Usted es… ¿le duc, Monsieur…? Le respondió el Inspector al señor del monóculo, e interpretando el silencio del curioso, el Inspector continuó en un elegante inglés raspando la garganta de su acento francés para explicarle que no era un animal casero sino El Gato, Monsieur, el ladrón de joyas más famoso que había en todo París. Nunca agarrado, continuó, meneando el índice como profesor dictando cátedra de canto, y nunca visto por nadie, por supuesto, elusivo, fantasmal, elegante, parsimonioso, distinguido, un técnico maravilloso pero un ladrón, un vulgar ladrón que tiene gran afición por las joyas finas, o sea que solamente roba a la gente rica y de buen gusto, como usted, Monsieur, dijo mirando a Sir Richard, y a usted, Madame, y haciendo una leve venia que el Lord le contestó con una mirada de lejanía glacial inglesa pero con una pregunta ardiente: ¿y qué piensa hacer usted, Monsieur…?

¡Inspector!, le dijo, subiendo decentemente el tono de su voz, Inspector de la Policía de Paris, y continuó sin intimidarse sino con naturalidad, pues buscarlo, Monsieur, buscarlo, y para ello, trazaremos la estrategia francesa por excelencia: Cherchez la femme.

¿Cómo?, volvió a preguntar el Lord mientras se ponía el monóculo para apuntar mejor al Inspector, ¿a cuál femme, de quién habla, no dijo que era El Gato, un hombre, ladrón?

No sé, contestó el Inspector, todavía, pero es que siempre hay una dama detrás de todo delito, y no hay delito sin delincuente, ¿comprenez-vous, Monsieur le Duc? Es una cadena infalible.

Por supuesto que le comprendo, pero en Inglaterra no proceden así pues allá, dijo apuntando hacia la isla, Scotland Yard usa técnicas de laboratorio para atrapar a los delincuentes sin importarles el sexo, dijo el Lord desplegando exactitud anglosajona versus astucia francesa, a lo que el Inspector le devolvió el sablazo diciéndole que él sabía que allá operaban así, pero que ellos estaban en Francia y no en Inglaterra, concluyendo así el duelo  con una estocada de lógica cartesiana sobre la física de Newton.

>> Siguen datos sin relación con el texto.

/-- Send a proxy's dirty bytes to the true home; the bytes become clean (R173). -/
def State.proxyFlush (s : State) (p : Nat) (l : SliceLine) : State :=
  (s.homeMerge .mem l.ga l.data l.dirty l.chain).modPkg p (fun q =>
    { q with slices := q.slices.map (fun m => if m = l then { l with dirty := 0 } else m) })

/-! ## L1 lines (R164) -/

/-- The core whose L1 holds a line for a core: in a fused cluster, core bits 9:7 of the address (R169). -/
def State.l1Core (s : State) (p c ga : Nat) : Nat :=
  if ((s.pkgD p).cluster (clusterOf c)).fused then clusterOf c * 8 + bitsOf ga 9 7 else c

def Core.l1Line (c : Core) (ga : Nat) : Option L1Line := c.l1.find? (fun l => decide (l.ga = lineBase ga))
def Core.l1Drop (c : Core) (ga : Nat) : Core := { c with l1 := c.l1.filter (fun l => decide (l.ga ≠ lineBase ga)) }
/-- Replace a line in place, or drop it once it holds nothing. -/
def Core.l1Set (c : Core) (l : L1Line) : Core :=
  if l.valid = 0 && l.dirty = 0 && l.owned = 0 then c.l1Drop l.ga
  else { c with l1 := c.l1.map (fun m => if m.ga = l.ga then l else m) }

/-- The bytes a write-back carries: whole words where the word is valid, written bytes elsewhere (R166). Of an SWM line only the
bytes that stores wrote, so that two dies that wrote different bytes of a word both keep theirs (R173, R352). -/
def L1Line.carried (l : L1Line) (words : BitVec 32) : BitVec 128 :=
  if l.mtype = 2 then wordsMask words &&& l.mask
  else (wordsMask (words &&& l.valid)) ||| (wordsMask (words &&& ~~~l.valid) &&& l.mask)

/-- The dirty words of a line have been sent: they are clean and stay owned. The written bytes of an SWM line are forgotten with
them, so that a later write-back carries later stores alone. -/
def L1Line.cleaned (l : L1Line) : L1Line :=
  { l with dirty := 0, by_ := [], mask := if l.mtype = 2 then l.mask &&& ~~~(wordsMask l.dirty) else l.mask }

/-- A private line (R132) or an SWM line keeps its type's home (R173). -/
def State.lineHome (s : State) (p c : Nat) (l : L1Line) : HomeAt := s.homeAt p (dieOf c) l.mtype l.ga

/-- Bytes of a later owner, or of a write at the home, have arrived: the older write-backs on their way to it no longer bring theirs
(R167). -/
def State.wbKill (s : State) (mtype p d ga : Nat) (words : BitVec 32) (before : Nat) : State :=
  { s with items := s.items.map (fun ((x, i) : Nat × Item) => match i with
      | .wb w => (x, if decide (w.ga = lineBase ga) && inDomain mtype p d w.pkg w.core && decide (x < before) then
          .wb { w with dead := w.dead ||| (words &&& w.words) } else i)
      | _ => (x, i)) }

/-- Take words of a line away from one L1: the dirty bytes go to the home, ownership ends, and validity too when the
recall invalidates (R165). -/
def State.l1Recall (s : State) (p c : Nat) (l : L1Line) (words : BitVec 32) (inval : Bool) : State :=
  let give := words &&& l.owned
  let s := if give = 0 then s
    else (s.homeMerge (s.lineHome p c l) l.ga l.data (l.carried give) l.chain).wbKill l.mtype p (dieOf c) l.ga give s.nextId
  let l' := { l with dirty := l.dirty &&& ~~~words, owned := l.owned &&& ~~~words,
                     mask := l.mask &&& ~~~(wordsMask words),
                     valid := if inval then l.valid &&& ~~~words else l.valid }
  s.modCore p c (fun k => k.l1Set l')

/-- The words that a write-back still brings and the home has not taken from its buffer. -/
def WriteBack.fresh (w : WriteBack) : BitVec 32 := w.words &&& ~~~w.dead &&& ~~~w.passed
/-- The bytes of a write-back's words merge at the home. -/
def State.wbApply (s : State) (w : WriteBack) (words : BitVec 32) : State :=
  if words = 0 then s
  else s.homeMerge (s.homeAt w.pkg (dieOf w.core) w.mtype w.ga) w.ga w.data (w.mask &&& wordsMask words) w.chain
/-- The home takes words of a write-back from its buffer; they are passed, and its arrival brings them once more (R167). -/
def State.wbMerge (s : State) (x : Nat) (w : WriteBack) (words : BitVec 32) : State :=
  let give := words &&& w.fresh
  if give = 0 then s
  else
    let s := s.wbApply w give
    { s with items := SMap.modify s.items x (fun _ => .wb { w with passed := w.passed ||| give }) }

/-- Answer from a write-back in flight (R167). -/
def State.wbPass (s : State) (x : Nat) (w : WriteBack) (words : BitVec 32) : State :=
  if words &&& w.fresh = 0 then s else (s.wbMerge x w words).count w.pkg (0, 14) w.core 1

/-- Every (package, core) with an L1 line at an address in the domain of its home. -/
def State.holders (s : State) (mtype p d ga : Nat) : List (Nat × Nat × L1Line) :=
  s.pkgs.flatMap (fun (q, pk) => pk.cores.filterMap (fun (c, k) =>
    if inDomain mtype p d q c then (k.l1Line ga).map (fun l => (q, c, l)) else none))

/-- Invalidate the victim replicas of a line in a package (R172). -/
def State.dropReplicas (s : State) (p ga : Nat) : State :=
  let n := ((s.pkgD p).slices.filter (fun l => decide (l.kind = 2) && decide (l.ga = lineBase ga))).length
  if n = 0 then s
  else (s.modPkg p (fun q => { q with slices := q.slices.filter
                                                  (fun l => !(decide (l.kind = 2) && decide (l.ga = lineBase ga))) })).count p (2, 1) (homeSlice ga) n
/-- Invalidate them in every package. -/
def State.dropAllReplicas (s : State) (ga : Nat) : State := s.pkgs.foldl (fun s (q, _) => s.dropReplicas q ga) s

/-- Recall words of a line from the write-backs in flight and from every L1 but one (R165, R167). Replicas of the line are
invalidated before a word is recalled or its ownership is granted (R172). -/
def State.recall (s : State) (mtype p d ga : Nat) (words : BitVec 32) (inval : Bool) (keep : Option (Nat × Nat)) : State :=
  let wbs := s.wbs.filter (fun (_, w) => decide (w.ga = lineBase ga) && inDomain mtype p d w.pkg w.core && decide (words &&& w.fresh ≠ 0))
  let from_ := (s.holders mtype p d ga).filter (fun (q, c, _) => keep ≠ some (q, c))
  let s := if inval || !wbs.isEmpty || from_.any (fun (_, _, l) => decide (words &&& l.owned ≠ 0)) then s.dropAllReplicas ga else s
  let s := wbs.foldl (fun s (x, w) => s.wbPass x w words) s
  from_.foldl (fun s (q, c, l) =>
    if inval then s.l1Recall q c l words true else s.l1Recall q c l (words &&& l.owned) false) s

/-- The same before the home itself is written: what the write-backs on their way still carry of the words is older (R167). -/
def State.recallAll (s : State) (mtype p d ga : Nat) (words : BitVec 32) : State :=
  (s.recall mtype p d ga words true none).wbKill mtype p d ga words s.nextId

/-- Read n bytes within one line at the home, coherently: owned words are recalled first (R165). -/
def State.homeRead (s : State) (ga n : Nat) : State × List Byte :=
  let s := (s.recall 0 0 0 ga (wordsOf (ga % 128) n) false none).homePass ga 0
  (s, s.gbytes ga n)

/-- Write bytes within one line at the home, coherently: sharers are invalidated and owners recalled first. -/
def State.homeWrite (s : State) (ga : Nat) (bs : List Byte) : State :=
  let s := (s.recallAll 0 0 0 ga (wordsOf (ga % 128) bs.length)).homePass ga 0
  (((s.gput ga bs).clearTags ga bs.length).recode ga).mirrorWrite ga

/-- Cut a run of bytes at line ends: (address, length) pieces. -/
def linePieces : Nat → Nat → Nat → List (Nat × Nat)
  | 0, _, _ => []
  | f + 1, a, n => if n = 0 then [] else
      let k := min n (128 - a % 128)
      (a, k) :: linePieces f (a + k) (n - k)

/-! ## Eviction and fill (R166, R172) -/

/-- Send the given dirty words of a line as a write-back, with the epochs of the cores that dirtied it; the buffer is the item in
flight (R166, R169, R174). -/
def State.sendWB (s : State) (p c : Nat) (l : L1Line) (words : BitVec 32) : State :=
  let w : WriteBack := { pkg := p, core := c, tags := l.by_.map (fun (d, _) => (d, (s.coreOf p d).epoch)), ga := l.ga, data := l.data,
                         words := words, mask := l.carried words, passed := 0, dead := 0, mtype := l.mtype, chain := l.chain }
  let (s, x) := s.newItem (.wb w)
  (s.count p (0, 13) c 1).later (.writeBackArrival x)

/-- Evict a line from an L1: dirty words go back; a clean line is dropped with its notice and may be copied into the die's
replica slice (R166, R172). -/
def State.l1Evict (s : State) (p c : Nat) (l : L1Line) : State :=
  let s := s.modCore p c (fun k => k.l1Drop l.ga)
  if l.dirty ≠ 0 then s.sendWB p c l l.dirty
  else
    let pk := s.pkgD p
    match pk.frameOf (l.ga / 65536) with
    | none => s
    | some f =>
      let t := pk.frame f
      let typeOk := decide (l.mtype = 0) || (decide (l.mtype = 1) && decide ((s.lineMeta l.ga).vis = 2))
      if typeOk && decide (homeDie l.ga ≠ dieOf c) && decide (t.owr = 0) && decide (8 ≤ t.ord) && decide (t.mode = 0) then
        let sl := 32 * dieOf c + homeSliceIn l.ga
        let r : SliceLine := { slice := sl, ga := l.ga, kind := 2, data := l.data, valid := wordsMask l.valid, dirty := 0,
                               chain := l.chain }
        (s.slicePut p r l.stream).count p (2, 0) sl 1
      else s
/-- The data of a line that a victim replica of the die holds for some words (R172). -/
def State.replicaOf (s : State) (p d ga : Nat) (words : BitVec 32) : Option SliceLine :=
  if homeDie ga = d then none
  else ((s.pkgD p).sliceLine (32 * d + homeSliceIn ga) ga 2).filter (fun l => decide (wordsMask words &&& ~~~l.valid = 0))

/-- The set of an L1 that a line lies in: bits 13:7 of the address, and bits 16:10 in a fused cluster, whose bits 9:7 choose the L1
(R164, R169, log entry 30). -/
def State.l1SetOf (s : State) (p c ga : Nat) : Nat :=
  if ((s.pkgD p).cluster (clusterOf c)).fused then ga / 1024 % 128 else ga / 128 % 128
/-- Put a line in an L1, whose lines stand in the order of use: a line that is there becomes the most recent; a fill of a full set of
16 ways evicts its least recent line first, and a streaming fill goes to the least recent end (R164). -/
def State.l1Put (s : State) (p c : Nat) (l : L1Line) : State :=
  let k := s.coreOf p c
  if (k.l1Line l.ga).isSome then s.modCore p c (fun k => { k with l1 := l :: (k.l1Drop l.ga).l1 })
  else
    let inSet := k.l1.filter (fun m => decide (s.l1SetOf p c m.ga = s.l1SetOf p c l.ga))
    let s := match (if 16 ≤ inSet.length then inSet.getLast? else none) with
      | some v => s.l1Evict p c v
      | none => s
    s.modCore p c (fun k => { k with l1 := if l.stream then k.l1 ++ [l] else l :: k.l1 })

/-- A line with nothing in it yet, for a launch's chain tag. -/
def emptyL1 (ga mtype : Nat) (stream : Bool) (chain : Nat) : L1Line :=
  { ga := lineBase ga, data := 0, valid := 0, dirty := 0, owned := 0, mask := 0, by_ := [], stream := stream, mtype := mtype,
    chain := chain, priv := none }

/-- Fill words that a line lacks from fetched data: the bytes merge under the written ones (R165). -/
def L1Line.fill (l : L1Line) (d : Line) (words : BitVec 32) : L1Line :=
  let keep := (wordsMask (l.valid ||| ~~~words)) ||| l.mask
  { l with data := linePatch l.data d (~~~keep), valid := l.valid ||| words }

/-- The words of which a byte mask has all four bytes. -/
def fullWords (b : BitVec 128) : BitVec 32 :=
  (List.range 32).foldl (fun m i => if b.toNat / 16 ^ i % 16 = 15 then m ||| (1#32 <<< i) else m) 0

/-- Write bytes into a line whose words the L1 owns; the byte mask marks them, and a word of which every byte has been written is valid
(R164, R165, R415). -/
def L1Line.store (l : L1Line) (off : Nat) (bs : List Byte) (phase core : Nat) : L1Line :=
  let w := wordsOf off bs.length
  let b := bytesMask off bs.length
  { l with data := linePatch l.data (lineOfBytes off bs) b, dirty := l.dirty ||| w, owned := l.owned ||| w,
           mask := l.mask ||| b, valid := l.valid ||| (w &&& fullWords (l.mask ||| b)), by_ := (core, phase) :: l.by_.filter (fun (c, _) => decide (c ≠ core)) }

/-- The words an access of n bytes needs are all valid in the line. -/
def L1Line.has (l : L1Line) (words : BitVec 32) : Bool := decide (words &&& ~~~l.valid = 0)
/-- The L1 owns every word of the set. -/
def L1Line.owns (l : L1Line) (words : BitVec 32) : Bool := decide (words &&& ~~~l.owned = 0)

end Sys2Proof.Machine
end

El robo había ocurrido en la habitación de uno de los mejores, si no el mejor hotel de París, durante ese mismo día, no se sabía exactamente la hora ni otros detalles, sino que el collar de dos vueltas de perlas naturales que cerraba con un broche de una esmeralda que valía demasiados miles de libras esterlinas para calcularlos en francos, había sido sustraído, más otras piezas que ni siquiera las había denunciado el Lord, porque, dijo él, ni valían la pena. Lady Emily, que parecía que era la mayormente agraviada por la cara que tenía y porque el collar era un regalo de boda de su tío Lord Bellamy, quien lo había adquirido en la India cuando era secretario privado del Virrey Marqués Curzón de Kendleston, y que había sido uno de los regalos de un Maharajá para la esposa del Virrey, y que por una de esas vueltas que nunca se saben cómo son fue a parar a las manos del tío, y de allí, éste se lo regaló a su sobrina pues él no tenía descendientes.

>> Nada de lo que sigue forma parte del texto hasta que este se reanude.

-- ==== Sys2Proof/Machine/Region.lean ====
section
/-! DEFINITION. Region control blocks: their layout (R45), effective values (R46), budgets (R47), fault domains (R48), and
launch and completion records (R52, R55). -/

namespace Sys2Proof.Machine

/-- Read a region control block from global memory (R45); `old` keeps what only the part holds. -/
def readBlock (s : State) (a : Nat) (old : Option Block) : Block :=
  let w (o : Nat) : Nat := s.gnat (a + o) 8
  let f (o hi lo : Nat) : Nat := bitsOf (w o) hi lo
  { regid := f 0 63 48, prio := f 0 39 36, level := f 0 35 33, leaf := decide (f 0 32 32 = 1),
    ovr := BitVec.ofNat 16 (f 0 29 16), state := (old.map (·.state)).getD 0, domroot := decide (f 0 1 1 = 1),
    valid := decide (f 0 0 0 = 1), parent := f 8 55 9 * 512, child := f 0x10 55 9 * 512, sibling := f 0x18 55 9 * 512,
    lfmax := f 0x20 63 48, grpmax := f 0x20 47 34, cormax := f 0x20 33 25, scrmax := f 0x20 24 8, frmmax := f 0x28 24 0,
    trapvec := f 0x40 55 2 * 4, dbgperm := BitVec.ofNat 8 (f 0x48 7 0), trbase := f 0x50 55 12 * 4096,
    trblocks := f 0x58 31 0, svbase := f 0x60 55 12 * 4096, svblocks := f 0x68 31 0, rafbase := f 0x70 55 7 * 128,
    fqbase := w 0x78, fqent := f 0x80 31 0, wbbase := f 0x88 55 12 * 4096, wbblocks := f 0x90 31 0,
    cmpbase := f 0x98 55 12 * 4096, bkbase := w 0xA0, bkpages := f 0xA8 31 0, chbase := f 0xB0 63 52, chcount := f 0xB0 51 40,
    mirror := decide (f 0xB0 1 1 = 1), firsttouch := decide (f 0xB0 0 0 = 1), serv := (old.map (·.serv)).getD 0,
    held := (old.map (·.held)).getD false }

/-- A package's cached block at an address. -/
def State.block? (s : State) (p a : Nat) : Option Block := SMap.find? (s.pkgD p).blocks a

/-- The blocks from a leaf up to its tenant, leaf first (R44: at most 8 levels). -/
def pathFrom (bs : SMap Block) : Nat → Nat → List (Nat × Block)
  | 0, _ => []
  | f + 1, a => match SMap.find? bs a with
    | none => []
    | some b => (a, b) :: (if b.level = 0 then [] else pathFrom bs f b.parent)
def State.path (s : State) (p a : Nat) : List (Nat × Block) := pathFrom (s.pkgD p).blocks 8 a

/-- The tenant's block above a block (R44). -/
def State.tenantOf (s : State) (p a : Nat) : Option (Nat × Block) := (s.path p a).getLast?

/-- The effective value of an inheritable field (R46): the lowest block of the path whose OVR bit is set, or the tenant. -/
def effAlong {α : Type} (bit : Nat) (get : Block → α) (d : α) : List (Nat × Block) → α
  | [] => d
  | [(_, b)] => get b
  | (_, b) :: p => if b.ovr.getLsbD bit then get b else effAlong bit get d p
def State.eff {α : Type} (s : State) (p a bit : Nat) (get : Block → α) (d : α) : α := effAlong bit get d (s.path p a)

El collar era tan famoso que por donde quiera que Lady Emily pasara, cuando asistía a los grandes salones de Europa, lo exhibía. Eso era lo que se esperaba que ella hiciera y eso era lo que ella hacía.

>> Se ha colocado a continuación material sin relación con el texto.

/-- The trap of a deferred access, with its frame. It waits while a page of the frame comes here; a frame that cannot be translated
is fatal (R87, step 4). -/
def State.deferredTrap (s : State) (x : Nat) (a : Access) (cause : Nat) : State :=
  match s.group? a.thr.uid, s.thread? a.thr with
  | some g, some t =>
    match s.walks.find? (fun (_, w) => decide (w.acc = x) && decide (w.kind = 6)) with
    | some (y, w) => if w.failed = 0 then s else (s.dropItem y).replayTrap x a cause (fun _ _ _ => none)
    | none =>
      if s.effTrapvec g.pkg g.leaf = 0 || decide (2 ≤ t.depth) then s.replayTrap x a cause (fun _ _ _ => none)
      else match s.frameAway g t (t.frameVas a.thr g) with
        | (s, none) => s.replayTrap x a cause (fun e t s => s.writeFrame a.thr e t)
        | (s, some va) =>
          let (s, y) := s.newItem (.walk { pkg := a.pkg, core := a.core, tenant := s.tenantId a.pkg a.leaf, leaf := a.leaf, va := va,
                                           acc := x, kind := 6, dir := 1, force := false, thr := a.thr, redo := false, fault := 0,
                                           failed := 0 })
          s.later (.translationWalkDone y)
  | _, _ => s.dropItem x

/-- The walk for a trap frame has ended: the deferred access that traps goes on. -/
def State.frameWake (s : State) (w : Walk) : State :=
  match s.access? w.acc with
  | none => s
  | some a => s.later (.accessReplay a.thr.uid a.thr.tidx)

/-- An access consumes data with a mismatch: words that its L1 holds are good (R292). -/
def State.consumesBad (s : State) (a : Access) : Bool :=
  let ag := s.agentOf a
  a.kind.reads && !a.kind.scratch && (a.pieces.zipIdx).any (fun ((va, n), i) =>
    let t := a.tr i va
    s.mismatched ag t va &&
      !(decide (t.mtype ≠ 4) && !s.uncached a.pkg t (t.addr va / 65536) && (s.l1Read a.pkg a.core (t.addr va) n).isSome))

/-- PREF is dropped without effect: its type is HOST, SCR or PRIV or the page is memory-side, nothing holds the page, or it is LOST
(R371). -/
def State.prefDropped (s : State) (a : Access) : Bool :=
  decide (a.kind = .pref) && a.pages.any (fun (t, pg, _) =>
    decide (t.mtype = 4 ∨ t.mtype = 5 ∨ t.mtype = 6) ||
    (!s.pageReady a.pkg t.mtype t.peer pg false && (s.masterOf pg).isNone) || (s.memorySideAt pg).isSome || s.pageLost pg)

/-- A checked STREF that has not stored yet names a header, at a home address, as destination or as reference: a publication walk does
not enter that object before the store (R205, R210; log entry 117). -/
def State.refPending (s : State) (ga : Nat) : Bool :=
  s.accesses.any (fun (_, a) => decide (a.kind = .stref) && a.checked && a.unperformed &&
    ((a.trans.drop 1).zip (if a.trans.length = 3 then [a.opa.toNat, a.data.toNat] else [a.data.toNat])).any
      (fun (t, v) => decide (t.addr v = ga)))

/-- One attempt to perform an access that is translated: it waits for kept pairs, closes a release phase, asks for pages, and
then takes effect. -/
def State.tryAccess (s : State) (x : Nat) : State :=
  match s.access? x with
  | none => s
  | some a =>
    if a.stage ≠ .ready && a.stage ≠ .forwarded then s
    else match s.group? a.thr.uid with
      | none => s.dropItem x
      | some g =>
        if !s.mayPerform x a then s.again x a
        else if a.releases && closesPhase a.scope g && a.closed.isNone then
          let s := if a.stalled then s else s.countStall a.pkg a.core
          let (s, n) := s.closePhase a.pkg a.core
          (s.modAccess x (fun a => { a with closed := n, stalled := true, epoch := (s.coreOf a.pkg a.core).epoch })).again x a
        else if !s.phaseDone a.pkg a.core a.closed then s.again x a
        else if s.prefDropped a then s.dropItem x
        else match a.pages.find? (fun (t, pg, w) => !s.pageReady a.pkg t.mtype t.peer pg w) with
          | some (t, pg, w) =>
            let va := match (a.trans.zip a.pieces).find? (fun (u, (v, _)) => decide (u.addr v / 65536 = pg)) with
              | some (_, (v, _)) => v | none => a.va.toNat
            if s.walks.any (fun (_, w) => decide (w.kind = 7) && decide (w.acc = x)) then s
            else if s.pageLost pg then s.lostAccess x a pg va (a.kind.event x)
            else
              let tenant := s.tenantId a.pkg a.leaf
              ((s.needPage a.pkg x a.leaf tenant t.mtype t.peer t.cmp pg va t.side w a.force).modAccess x (fun a => { a with late := true })).again x a
          | none =>
            if s.consumesBad a then s.integrityFail a.thr a.core else
            match a.kind with
            | .ld _ | .lds _ | .ldpv _ | .kld _ | .refill =>
              let (s, bs) := s.loadPieces x a
              s.performed x (fun a => { a with value := BitVec.ofNat 64 (leNat bs) })
            | .ldref =>
              let (s, bs) := s.loadPieces x a
              let t := a.tr 0 a.va.toNat
              let tg := decide (t.mtype = 1) && s.tagSeen x a (t.addr a.va.toNat)
              s.performed x (fun a => { a with value := BitVec.ofNat 64 (leNat bs), vtag := tg })
            | .launch _ =>
              let (s, bs) := s.readLine (s.agentOf a) (a.tr 0 a.va.toNat) a.va.toNat 128
              s.performed x (fun a => { a with line := lineOfBytes 0 bs })
            | .pref =>
              let t := a.tr 0 a.va.toNat
              let ga := t.addr a.va.toNat
              let s := s.dropItem x
              if t.policy = 1 then s.slicePass a.pkg ga (s.agentOf a).chain false
              else (s.readLine (s.agentOf a) t a.va.toNat 1).1
            | .st | .sts | .stpv _ | .kst | .spill => (s.storePieces a).performed x id
            | .stref =>
              match (if a.checked then (s, RefRes.store) else s.strefCheck a) with
              | (s, .bad) => s.integrityFail a.thr a.core
              | (s, .wait ga) => (s.modAccess x (fun a => { a with hdr := some ga })).again x a
              | (s, .trap c) =>
                if a.replay then s.trapEntry x a c else s.failAccess x a c a.va (.ownershipRequest x)
              | (s, .store) =>
                let s := (s.storePieces a).noteStored a
                let t := a.tr 0 a.va.toNat
                let s := if t.mtype = 1 then s.setTag (t.addr a.va.toNat) true else s
                s.performed x id
            | .oinit =>
              if a.trans.all (fun t => decide (t.mtype = 1)) then ((s.mint a).noteStored a).performed x id
              else if a.replay then s.trapEntry x a 0x07 else s.failAccess x a 0x07 a.va (.ownershipRequest x)
            | .atom op _ | .atoms op _ =>
              let (s, o, fl) := s.atomLine (s.agentOf a) (a.tr 0 a.va.toNat) a.va.toNat op a.size a.rm.toNat a.data a.data2
              s.performed x (fun a => { a with value := o, flags := BitVec.ofNat 32 fl })
            | .wbr | .invr =>
              match s.rangeOp x a (decide (a.kind = .invr)) with
              | (s, true) => s.performed x id
              | (s, false) => s.again x a
            | .fetch => s.dropItem x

Era parte de su posición social. Su marido y ella sabían que era un problema enorme de seguridad el llevarlo consigo, pues era la envidia de todo el mundo, sobre todo de los ladrones, que ya habían tratado de robárselo varias veces infructuosamente, pero ellos decían que era una obligación enseñarlo. Estaba asegurado por Lloyds de Londres por una suma respetable y secreta, pero el punto era que era irremplazable desde todo punto de vista. Se decía que el propio rey Eduardo VII se lo había piropeado en una ocasión en la que el monarca le dijo que el collar era digno de una reina, no se sabía si con el oscuro propósito que lo regalara a su esposa o de hacerle un avance, por lo cual el monarca era ampliamente conocido, pero Lady Emily se había hecho la desentendida de la velada solicitud real lo cual le había valido que más nunca la invitaran al Palacio, a lo que Lady Emily le confió a una amiga que prefería estar más cerca de su collar que de la familia real.

Su esposo, Lord Richard Francis Albert Cavendish, octavo Duque de Devonshire, había conocido a Lady Emily Bellamy cuando ésta tenía apenas 17 años, y él solamente 46. Pero esa diferencia no importó cuando ella vio lo que le esperaba en castillos, tierras, joyas y otras cosas más que el Duque le mencionó, pero que ella no pudo comprender totalmente porque habló como media hora de él mismo y cómo su esposa anterior había muerto ahogada en un hotel de Baden Baden en circunstancias que nunca fueron esclarecidas porque de la palabra de la nobleza no se duda, y él lo catalogó como un accidente que le había sumido en una soledad tan grande que no tenía con quién pasar el resto de sus días ni en quién gastar su fortuna pues no tenía descendientes. Y como Lady Emily estaba acostumbrada a la sociedad londinense porque ella venía de una familia noble aunque lejos de ser como la del Duque, tuvo la premonición que ella estaba destinada para esa situación y se casaron en un día de primavera de 1905, y se dedicaron a recorrer el mundo, es decir, a Europa de punta a punta, con excepción de un viaje que hicieron a la India para llevar el cuerpo de su tío quien había pedido que lo enterraran rodeado de su servidumbre, aunque nunca explicó si era, o no, en la fosa.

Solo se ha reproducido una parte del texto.